### Task to carry out:
Look through the material below. Copy each line that contains the string "Machine".

### Excerpted data:
-- ==== Sys2Proof/Machine/HeadCommands.lean ====
section
/-! DEFINITION. The commands of presetting: SET_CURVE (R99), SET_HEAD (R100, R94), ZERO_HEAD (R81), MEASURE_BEGIN (R87, R88),
MEASURE_END (R89 to R91), MEASURE_ABORT (R92), READ_HEAD (R95). -/

namespace Sys2Proof.Machine

/-- The reference zero is removed; the ZERO_STATE report of the removal follows wherever a zero was present (R94). -/
def State.removeZero (s : State) (h : HeadId) : State :=
  let r := s.head h
  let s := s.setHead h { r with zero := none, zeroOk := false }
  if r.zero.isSome then s.report (.zeroState h false .removed) else s

/-- An accepted SET_CURVE: the table, the removed zero, and availability (R94, R99). -/
def State.loadCurve (s : State) (h : HeadId) (axis : Nat) (values : List Int) : State :=
  let r := s.head h
  let s := s.setHead h (if axis = 0 then { r with zCurve := some values } else { r with xCurve := some values })
  (s.removeZero h).testAvailable h r.available

/-- SET_CURVE in its fields (R99). -/
def State.setCurve (s : State) (head axis : Nat) (values : List Int) : State × Reply :=
  match headOf head with
  | none => (s, .plain .range)
  | some h =>
    if 1 < axis then (s, .plain .range)
    else if (s.head h).session.isSome then (s, .plain .busy)
    else if values.length ≠ (if axis = 0 then 17 else 9) then (s, .plain .badLength)
    else if values.all (fun v => decide (-2000 ≤ v) && decide (v ≤ 2000)) then (s.loadCurve h axis values, .plain .ok)
    else (s, .plain .range)

/-- SET_CURVE (R99). -/
def execSetCurve (tag : Byte) (body : List Byte) (s : State) : Host.Outcome State Fault Refusal :=
  hostCommand 0x28 tag body (fun s => s.setCurve (fieldAt body 0 1) (fieldAt body 1 1) (signedPairs (body.drop 3))) s

/-- A field of SET_HEAD, given or left unchanged. -/
def given (flag : Bool) (new old : Nat) : Nat := if flag then new else old

/-- The settings that SET_HEAD would leave (R94, R100, 11.3). -/
def headFields (b : List Byte) (old : HeadSettings) : HeadSettings :=
  { masterLength := given (flagAt b 1 0) (fieldAt b 4 3) old.masterLength
    masterRadius := given (flagAt b 1 1) (fieldAt b 7 3) old.masterRadius
    scaleCoeff := given (flagAt b 1 2) (fieldAt b 10 2) old.scaleCoeff
    offsets := (List.range 16).map (fun c =>
      if (fieldAt b 2 2).testBit c then signedAt b (12 + 3 * c) 3 else old.offsets.getD c 0)
    k := given (flagAt b 1 3) (fieldAt b 60 1) old.k
    n := given (flagAt b 1 4) (fieldAt b 61 1) old.n
    band := given (flagAt b 1 5) (fieldAt b 62 2) old.band
    zeroLife := given (flagAt b 1 6) (fieldAt b 64 1) old.zeroLife
    drift := given (flagAt b 1 7) (fieldAt b 65 2) old.drift }

/-- The ranges of the head settings; those in force already lie within them (R94, R100). -/
def HeadSettings.inRange (h : HeadSettings) : Bool :=
  decide (h.masterLength ≤ 4000000) && decide (h.masterRadius ≤ 1500000) && decide (h.scaleCoeff ≤ 3000) &&
  h.offsets.all (fun v => decide (-100000 ≤ v) && decide (v ≤ 100000)) && decide (2 ≤ h.k) && within 3 10 h.n &&
  within 1 500 h.band && within 1 24 h.zeroLife && within 10 500 h.drift && decide (h.k ≤ h.n)

/-- Accepted head settings, with validity tested again (R94, R80). -/
def State.putHeadSettings (s : State) (h : HeadId) (new : HeadSettings) : State :=
  let r := s.head h
  let cause : ZeroReason := if r.ageOk s.tick then .temperature else .age
  (s.setHead h { r with settings := new }).testZero h cause

/-- SET_HEAD (R100). -/
def execSetHead (tag : Byte) (body : List Byte) (s : State) : Host.Outcome State Fault Refusal :=
  hostCommand 0x29 tag body (fun s =>
    match headOf (fieldAt body 0 1) with
    | none => (s, .plain .range)
    | some h =>
      if (s.head h).session.isSome then (s, .plain .busy)
      else
        let new := headFields body (s.head h).settings
        if new.inRange then (s.putHeadSettings h new, .plain .ok) else (s, .plain .range)) s

/-- A session opens: its record and the SESSION_STATE (R81, R88). -/
def State.openSession (s : State) (h : HeadId) (kind : SessionKind) (handle : Nat) : State :=
  (s.setSession h { kind := kind, handle := handle, state := .capturing, captures := [], windowStart := 1, result := none }).sendSession h

/-- ZERO_HEAD in RUNNING (R81). -/
def State.zeroHead (s : State) (head : Nat) : State × Reply :=
  match headOf head with
  | none => (s, .plain .range)
  | some h =>
    if (s.head h).session.isSome then (s, .plain .busy)
    else if (s.head h).available = false then (s, .plain .state)
    else (s.takeHandle.openSession h .zero s.svp.handle, .with .accepted (.handle s.svp.handle))

/-- ZERO_HEAD (R81). -/
def execZeroHead (tag : Byte) (body : List Byte) (s : State) : Host.Outcome State Fault Refusal :=
  hostCommand 0x2A tag body (whenRunning (fun s => s.zeroHead (fieldAt body 0 1))) s

/-- MEASURE_BEGIN takes an instance in this custody and location (R87). -/
def InstRec.measurable (r : InstRec) : Bool :=
  match r.custody, r.loc with
  | .unmeasured, .pocket _ _ => true
  | .unmeasured, .bench => true
  | .ready, _ => true
  | .quarantine, _ => true
  | .regrindDue, _ => true
  | .missing, _ => true
  | _, _ => false

/-- An accepted MEASURE_BEGIN (R88): the transition, then PSC, ISC and MSU. -/
def State.beginMeasure (s : State) (h : HeadId) (n : Nat) (r : InstRec) : State :=
  let handle := s.svp.handle
  let s := s.takeHandle.move n r { cause := .measureBegin, custody := .atPresetter, loc := .head h }
  let s := ((s.departPocket r.loc n .presetting).leavePutaway n).clearLatePicksOf n
  s.openSession h (.measure n r.custody r.qcause) handle

/-- MEASURE_BEGIN in RUNNING (R87). -/
def State.measureBegin (s : State) (head n : Nat) : State × Reply :=
  match headOf head with
  | none => (s, .plain .range)
  | some h =>
    withTool n (fun s r =>
      if (s.head h).session.isSome then (s, .plain .busy)
      else if (s.head h).available = false then (s, .plain .state)
      else if (s.head h).zeroValid s.tick = false then (s, .plain .zeroStale)
      else if r.measurable && s.vacant n (.head h) then
        (s.beginMeasure h n r, .with .accepted (.handle s.svp.handle))
      else (s, .plain .state)) s

/-- MEASURE_BEGIN (R87, R88). -/
def execMeasureBegin (tag : Byte) (body : List Byte) (s : State) : Host.Outcome State Fault Refusal :=
  hostCommand 0x2B tag body (whenRunning (fun s => s.measureBegin (fieldAt body 0 1) (fieldAt body 1 2))) s

/-- MEASURE_END in RUNNING (R89 to R91). -/
def State.measureEnd (s : State) (head : Nat) : State × Reply :=
  match headOf head with
  | none => (s, .plain .range)
  | some h =>
    match (s.head h).session with
    | none => (s, .plain .state)
    | some x =>
      match x.kind with
      | .zero => (s, .plain .state)
      | .measure n entry entryCause =>
        let m := s.endMove h x n entry entryCause
        let after := redirect m.1.custody (((s.tool n).map (·.life)).getD 0)
        (s.closeMeasure h x n .ended x.held m.1 m.2, .with .ok (.sessionEnd x.held after))

/-- MEASURE_END (R89). -/
def execMeasureEnd (tag : Byte) (body : List Byte) (s : State) : Host.Outcome State Fault Refusal :=
  hostCommand 0x2C tag body (whenRunning (fun s => s.measureEnd (fieldAt body 0 1))) s

/-- MEASURE_ABORT in RUNNING (R92). -/
def State.measureAbort (s : State) (head : Nat) : State × Reply :=
  match headOf head with
  | none => (s, .plain .range)
  | some h =>
    if (s.head h).session.isNone then (s, .plain .state) else (s.abandonSession h .abort, .plain .ok)

/-- MEASURE_ABORT (R92). -/
def execMeasureAbort (tag : Byte) (body : List Byte) (s : State) : Host.Outcome State Fault Refusal :=
  hostCommand 0x2D tag body (whenRunning (fun s => s.measureAbort (fieldAt body 0 1))) s

/-- READ_HEAD (R95); the age of the zero is in whole seconds, rounded down (log entry 74, the model's choice). -/
def execReadHead (tag : Byte) (body : List Byte) (s : State) : Host.Outcome State Fault Refusal :=
  readCommand 0x2E tag body (fun s =>
    match headOf (fieldAt body 0 1) with
    | none => .plain .range
    | some h =>
      let r := s.head h
      .with .ok (.head h r r.reason (r.zero.map (fun z => (s.tick - z.tick) / 1000)) (r.ageOk s.tick) r.tempOk)) s

end Sys2Proof.Machine
end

### Answer to the problem:
-- ==== Sys2Proof/Machine/HeadCommands.lean ====
namespace Sys2Proof.Machine
end Sys2Proof.Machine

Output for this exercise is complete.